Mary McKenna claimed her father was bitten by a soldier’s dog and had to drink from the animal’s dish in treatment that “ruined” him and worsened a heart condition that led to his death four years later.

Amid claims the men's treatment was sanctioned by the State, the court heard former British prime minister Edward Heath was involved in the decision-making process.

Stormont's prime minister at the time, Brian Faulkner, was also personally briefed on the deployment of the techniques, according to their case.

RUC Special Branch officers were said to have been taught the methods by soldiers but sought assurances of immunity from prosecution before carrying them out.

Counsel for the chief constable and the British government has insisted, however, that a former British minister who alleged predecessors had authorised torture in Northern Ireland later corrected his assessment.

The claim made by Merlyn Rees in a newly discovered memo is central to the case.

In 1977 Mr Rees, then Home Secretary, sent a letter to Prime Minister James Callaghan setting out his views on procedures deployed against the men, the court heard.

In the memo he states it was his view that "the decision to use methods of torture in Northern Ireland in 1971/72 was taken by ministers - in particular Lord Carrington, then Secretary of State for Defence".

The document, uncovered from the national archives in London, featured in an RTÉ documentary in 2014 and led to questions being raised at the Northern Ireland Policing Board.

But it was argued that within weeks Mr Rees’ assessment of the men’s treatment was modified to having faced deep interrogation.

It was stressed that in 1978 the European Court of Human Rights held the techniques constituted inhuman and degrading treatment - but fell short of torture.

Ruling on the appeal today, however, Lord Chief Justice Morgan and Lord Justice Stephens said: "We are satisfied that the treatment to which Mr McGuigan and Mr McKenna were subject would, if it occurred today, properly be characterised as torture bearing in mind that the Convention is a living instrument."

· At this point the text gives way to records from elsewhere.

/-! ### clearEvents: cleared causes -/

@[simp] theorem State.clearEvents_rstnLow (id : Fin 20) : (s.clearEvents id).rstnLow = s.rstnLow := rfl
@[simp] theorem State.clearEvents_clock (id : Fin 20) : (s.clearEvents id).clock = s.clock := rfl
@[simp] theorem State.clearEvents_channels (id : Fin 20) : (s.clearEvents id).channels = s.channels := rfl
@[simp] theorem State.clearEvents_bus (id : Fin 20) : (s.clearEvents id).bus = s.bus := rfl
@[simp] theorem State.clearEvents_engine (id : Fin 20) : (s.clearEvents id).engine = s.engine := rfl
@[simp] theorem State.clearEvents_contexts (id : Fin 20) : (s.clearEvents id).contexts = s.contexts := rfl
@[simp] theorem State.clearEvents_listeners (id : Fin 20) : (s.clearEvents id).listeners = s.listeners := rfl
@[simp] theorem State.clearEvents_lossNotices (id : Fin 20) : (s.clearEvents id).lossNotices = s.lossNotices := rfl
@[simp] theorem State.clearEvents_quotient (id : Fin 20) : (s.clearEvents id).quotient = s.quotient := rfl
@[simp] theorem State.clearEvents_port (id : Fin 20) : (s.clearEvents id).port = s.port := rfl
@[simp] theorem State.clearEvents_pending (id : Fin 20) : (s.clearEvents id).pending = s.pending := rfl
@[simp] theorem State.clearEvents_ctx (id : Fin 20) (k : Fin 16) : (s.clearEvents id).ctx k = s.ctx k := rfl
@[simp] theorem State.clearEvents_channel (id : Fin 20) (k : Fin 8) : (s.clearEvents id).channel k = s.channel k := rfl
@[simp] theorem State.clearEvents_listenersOf (id : Fin 20) (k : Fin 8) : (s.clearEvents id).listenersOf k = s.listenersOf k := rfl

/-! ### setEngine: the calibration engine -/

@[simp] theorem State.setEngine_rstnLow (e : Engine) : (s.setEngine e).rstnLow = s.rstnLow := rfl
@[simp] theorem State.setEngine_clock (e : Engine) : (s.setEngine e).clock = s.clock := rfl
@[simp] theorem State.setEngine_channels (e : Engine) : (s.setEngine e).channels = s.channels := rfl
@[simp] theorem State.setEngine_bus (e : Engine) : (s.setEngine e).bus = s.bus := rfl
@[simp] theorem State.setEngine_engine (e : Engine) : (s.setEngine e).engine = e := rfl
@[simp] theorem State.setEngine_contexts (e : Engine) : (s.setEngine e).contexts = s.contexts := rfl
@[simp] theorem State.setEngine_listeners (e : Engine) : (s.setEngine e).listeners = s.listeners := rfl
@[simp] theorem State.setEngine_lossNotices (e : Engine) : (s.setEngine e).lossNotices = s.lossNotices := rfl
@[simp] theorem State.setEngine_quotient (e : Engine) : (s.setEngine e).quotient = s.quotient := rfl
@[simp] theorem State.setEngine_attention (e : Engine) : (s.setEngine e).attention = s.attention := rfl
@[simp] theorem State.setEngine_port (e : Engine) : (s.setEngine e).port = s.port := rfl
@[simp] theorem State.setEngine_pending (e : Engine) : (s.setEngine e).pending = s.pending := rfl
@[simp] theorem State.setEngine_ctx (e : Engine) (k : Fin 16) : (s.setEngine e).ctx k = s.ctx k := rfl
@[simp] theorem State.setEngine_channel (e : Engine) (k : Fin 8) : (s.setEngine e).channel k = s.channel k := rfl
@[simp] theorem State.setEngine_listenersOf (e : Engine) (k : Fin 8) : (s.setEngine e).listenersOf k = s.listenersOf k := rfl
@[simp] theorem State.setEngine_source (e : Engine) (k : Fin 20) : (s.setEngine e).source k = s.source k := rfl

/-! ### setTimescale: the timescale -/

@[simp] theorem State.setTimescale_rstnLow (t : Tick) : (s.setTimescale t).rstnLow = s.rstnLow := rfl
@[simp] theorem State.setTimescale_clock (t : Tick) : (s.setTimescale t).clock = { s.clock with timescale := t } := rfl
@[simp] theorem State.setTimescale_channels (t : Tick) : (s.setTimescale t).channels = s.channels := rfl
@[simp] theorem State.setTimescale_bus (t : Tick) : (s.setTimescale t).bus = s.bus := rfl
@[simp] theorem State.setTimescale_engine (t : Tick) : (s.setTimescale t).engine = s.engine := rfl
@[simp] theorem State.setTimescale_contexts (t : Tick) : (s.setTimescale t).contexts = s.contexts := rfl
@[simp] theorem State.setTimescale_listeners (t : Tick) : (s.setTimescale t).listeners = s.listeners := rfl
@[simp] theorem State.setTimescale_lossNotices (t : Tick) : (s.setTimescale t).lossNotices = s.lossNotices := rfl
@[simp] theorem State.setTimescale_quotient (t : Tick) : (s.setTimescale t).quotient = s.quotient := rfl
@[simp] theorem State.setTimescale_attention (t : Tick) : (s.setTimescale t).attention = s.attention := rfl
@[simp] theorem State.setTimescale_port (t : Tick) : (s.setTimescale t).port = s.port := rfl
@[simp] theorem State.setTimescale_pending (t : Tick) : (s.setTimescale t).pending = s.pending := rfl
@[simp] theorem State.setTimescale_ctx (t : Tick) (k : Fin 16) : (s.setTimescale t).ctx k = s.ctx k := rfl
@[simp] theorem State.setTimescale_channel (t : Tick) (k : Fin 8) : (s.setTimescale t).channel k = s.channel k := rfl
@[simp] theorem State.setTimescale_listenersOf (t : Tick) (k : Fin 8) : (s.setTimescale t).listenersOf k = s.listenersOf k := rfl
@[simp] theorem State.setTimescale_source (t : Tick) (k : Fin 20) : (s.setTimescale t).source k = s.source k := rfl

/-! ### elapse: one elapsed tick -/

@[simp] theorem State.elapse_rstnLow : (s.elapse).rstnLow = s.rstnLow := rfl
@[simp] theorem State.elapse_channels : (s.elapse).channels = s.channels := rfl
@[simp] theorem State.elapse_bus : (s.elapse).bus = s.bus := rfl
@[simp] theorem State.elapse_contexts : (s.elapse).contexts = s.contexts := rfl
@[simp] theorem State.elapse_listeners : (s.elapse).listeners = s.listeners := rfl
@[simp] theorem State.elapse_lossNotices : (s.elapse).lossNotices = s.lossNotices := rfl
@[simp] theorem State.elapse_quotient : (s.elapse).quotient = s.quotient := rfl
@[simp] theorem State.elapse_attention : (s.elapse).attention = s.attention := rfl
@[simp] theorem State.elapse_port : (s.elapse).port = s.port := rfl
@[simp] theorem State.elapse_pending : (s.elapse).pending = s.pending := rfl
@[simp] theorem State.elapse_ctx (k : Fin 16) : (s.elapse).ctx k = s.ctx k := rfl
@[simp] theorem State.elapse_channel (k : Fin 8) : (s.elapse).channel k = s.channel k := rfl
@[simp] theorem State.elapse_listenersOf (k : Fin 8) : (s.elapse).listenersOf k = s.listenersOf k := rfl
@[simp] theorem State.elapse_source (k : Fin 20) : (s.elapse).source k = s.source k := rfl

/-! ### restamp: the edge ticks still to come after a load -/

@[simp] theorem State.restamp_rstnLow (t : Tick) : (s.restamp t).rstnLow = s.rstnLow := rfl
@[simp] theorem State.restamp_clock (t : Tick) : (s.restamp t).clock = s.clock := rfl
@[simp] theorem State.restamp_channels (t : Tick) : (s.restamp t).channels = s.channels := rfl
@[simp] theorem State.restamp_engine (t : Tick) : (s.restamp t).engine = s.engine := rfl
@[simp] theorem State.restamp_contexts (t : Tick) : (s.restamp t).contexts = s.contexts := rfl
@[simp] theorem State.restamp_listeners (t : Tick) : (s.restamp t).listeners = s.listeners := rfl
@[simp] theorem State.restamp_lossNotices (t : Tick) : (s.restamp t).lossNotices = s.lossNotices := rfl
@[simp] theorem State.restamp_quotient (t : Tick) : (s.restamp t).quotient = s.quotient := rfl
@[simp] theorem State.restamp_attention (t : Tick) : (s.restamp t).attention = s.attention := rfl
@[simp] theorem State.restamp_port (t : Tick) : (s.restamp t).port = s.port := rfl
@[simp] theorem State.restamp_pending (t : Tick) : (s.restamp t).pending = s.pending := rfl
@[simp] theorem State.restamp_ctx (t : Tick) (k : Fin 16) : (s.restamp t).ctx k = s.ctx k := rfl
@[simp] theorem State.restamp_channel (t : Tick) (k : Fin 8) : (s.restamp t).channel k = s.channel k := rfl
@[simp] theorem State.restamp_listenersOf (t : Tick) (k : Fin 8) : (s.restamp t).listenersOf k = s.listenersOf k := rfl
@[simp] theorem State.restamp_source (t : Tick) (k : Fin 20) : (s.restamp t).source k = s.source k := rfl

/-! ### syncOff: the SYNC mode -/

@[simp] theorem State.syncOff_rstnLow : (s.syncOff).rstnLow = s.rstnLow := rfl
@[simp] theorem State.syncOff_clock : (s.syncOff).clock = { s.clock with syncMode := .off } := rfl
@[simp] theorem State.syncOff_channels : (s.syncOff).channels = s.channels := rfl
@[simp] theorem State.syncOff_bus : (s.syncOff).bus = s.bus := rfl
@[simp] theorem State.syncOff_engine : (s.syncOff).engine = s.engine := rfl
@[simp] theorem State.syncOff_contexts : (s.syncOff).contexts = s.contexts := rfl
@[simp] theorem State.syncOff_listeners : (s.syncOff).listeners = s.listeners := rfl
@[simp] theorem State.syncOff_lossNotices : (s.syncOff).lossNotices = s.lossNotices := rfl
@[simp] theorem State.syncOff_quotient : (s.syncOff).quotient = s.quotient := rfl
@[simp] theorem State.syncOff_attention : (s.syncOff).attention = s.attention := rfl
@[simp] theorem State.syncOff_port : (s.syncOff).port = s.port := rfl
@[simp] theorem State.syncOff_pending : (s.syncOff).pending = s.pending := rfl
@[simp] theorem State.syncOff_ctx (k : Fin 16) : (s.syncOff).ctx k = s.ctx k := rfl
@[simp] theorem State.syncOff_channel (k : Fin 8) : (s.syncOff).channel k = s.channel k := rfl
@[simp] theorem State.syncOff_listenersOf (k : Fin 8) : (s.syncOff).listenersOf k = s.listenersOf k := rfl
@[simp] theorem State.syncOff_source (k : Fin 20) : (s.syncOff).source k = s.source k := rfl

/-! ### relist: the listener lists -/

@[simp] theorem State.relist_rstnLow (n : Fin 16) (g : CtxConfig) : (s.relist n g).rstnLow = s.rstnLow := rfl
@[simp] theorem State.relist_clock (n : Fin 16) (g : CtxConfig) : (s.relist n g).clock = s.clock := rfl
@[simp] theorem State.relist_channels (n : Fin 16) (g : CtxConfig) : (s.relist n g).channels = s.channels := rfl
@[simp] theorem State.relist_bus (n : Fin 16) (g : CtxConfig) : (s.relist n g).bus = s.bus := rfl
@[simp] theorem State.relist_engine (n : Fin 16) (g : CtxConfig) : (s.relist n g).engine = s.engine := rfl
@[simp] theorem State.relist_contexts (n : Fin 16) (g : CtxConfig) : (s.relist n g).contexts = s.contexts := rfl
@[simp] theorem State.relist_lossNotices (n : Fin 16) (g : CtxConfig) : (s.relist n g).lossNotices = s.lossNotices := rfl
@[simp] theorem State.relist_quotient (n : Fin 16) (g : CtxConfig) : (s.relist n g).quotient = s.quotient := rfl
@[simp] theorem State.relist_attention (n : Fin 16) (g : CtxConfig) : (s.relist n g).attention = s.attention := rfl
@[simp] theorem State.relist_port (n : Fin 16) (g : CtxConfig) : (s.relist n g).port = s.port := rfl
@[simp] theorem State.relist_pending (n : Fin 16) (g : CtxConfig) : (s.relist n g).pending = s.pending := rfl
@[simp] theorem State.relist_ctx (n : Fin 16) (g : CtxConfig) (k : Fin 16) : (s.relist n g).ctx k = s.ctx k := rfl
@[simp] theorem State.relist_channel (n : Fin 16) (g : CtxConfig) (k : Fin 8) : (s.relist n g).channel k = s.channel k := rfl
@[simp] theorem State.relist_source (n : Fin 16) (g : CtxConfig) (k : Fin 20) : (s.relist n g).source k = s.source k := rfl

During the case lawyers for the group claimed a review into the deep interrogation methods deployed against them had been too narrow.

The court also heard how Sinn Fein MLA Gerry Kelly had pressed the then chief constable at a Policing Board meeting in July 2014 on what action was being taken on assertions in official documents that Lord Carrington authorised the use of "methods of torture" in Northern Ireland.

He received a response that the PSNI will assess any allegation or emerging evidence of criminal behaviour with a view to substantiating it and identifying any evidence to justify a prosecution.

The two appeal judges held: “We are satisfied that the chief constable’s answer to the question posed by Mr Kelly at the meeting of the Policing Board gave rise to a legitimate expectation of the type described in the judgment.

“The chief constable has not resiled from that undertaking.”

Irrational

They went on to state that an investigation carried out by a researcher on behalf of the now defunct Historical Enquiries Team “was irrational and did not honour the undertaking given by the chief constable”.

Acknowledging the passage of time may hamper to progress of any further probe, the judges accepted civil servants should protect the political reputation of ministers in a modern democracy.

But they cautioned: “There is a real danger that the rule of law is undermined if that extends to protecting ministers from investigation in respect of criminal offences possibly committed from them.”

Dissenting from his judicial colleagues, Sir Donnell Deeny held the decision by October 2014 not to investigate further was one the Chief Constable was lawfully entitled to make.

He also said: “It seems to me that the police have much more pressing duties of crime prevention and law enforcement than to conduct historical research into the matters of which the applicants complain”.

Outside court Mr McGuigan insisted: “Today’s judgment makes it expressly clear that the treatment that I suffered at the hands of ministers was torture and should be investigated by an independent police force.

“This treatment cannot be forgotten, it has had lasting and terrible effects on my mental health to this day, and I can only hope that this judgment will assist someone somewhere in the world that suffers torture at the hand of their Government.”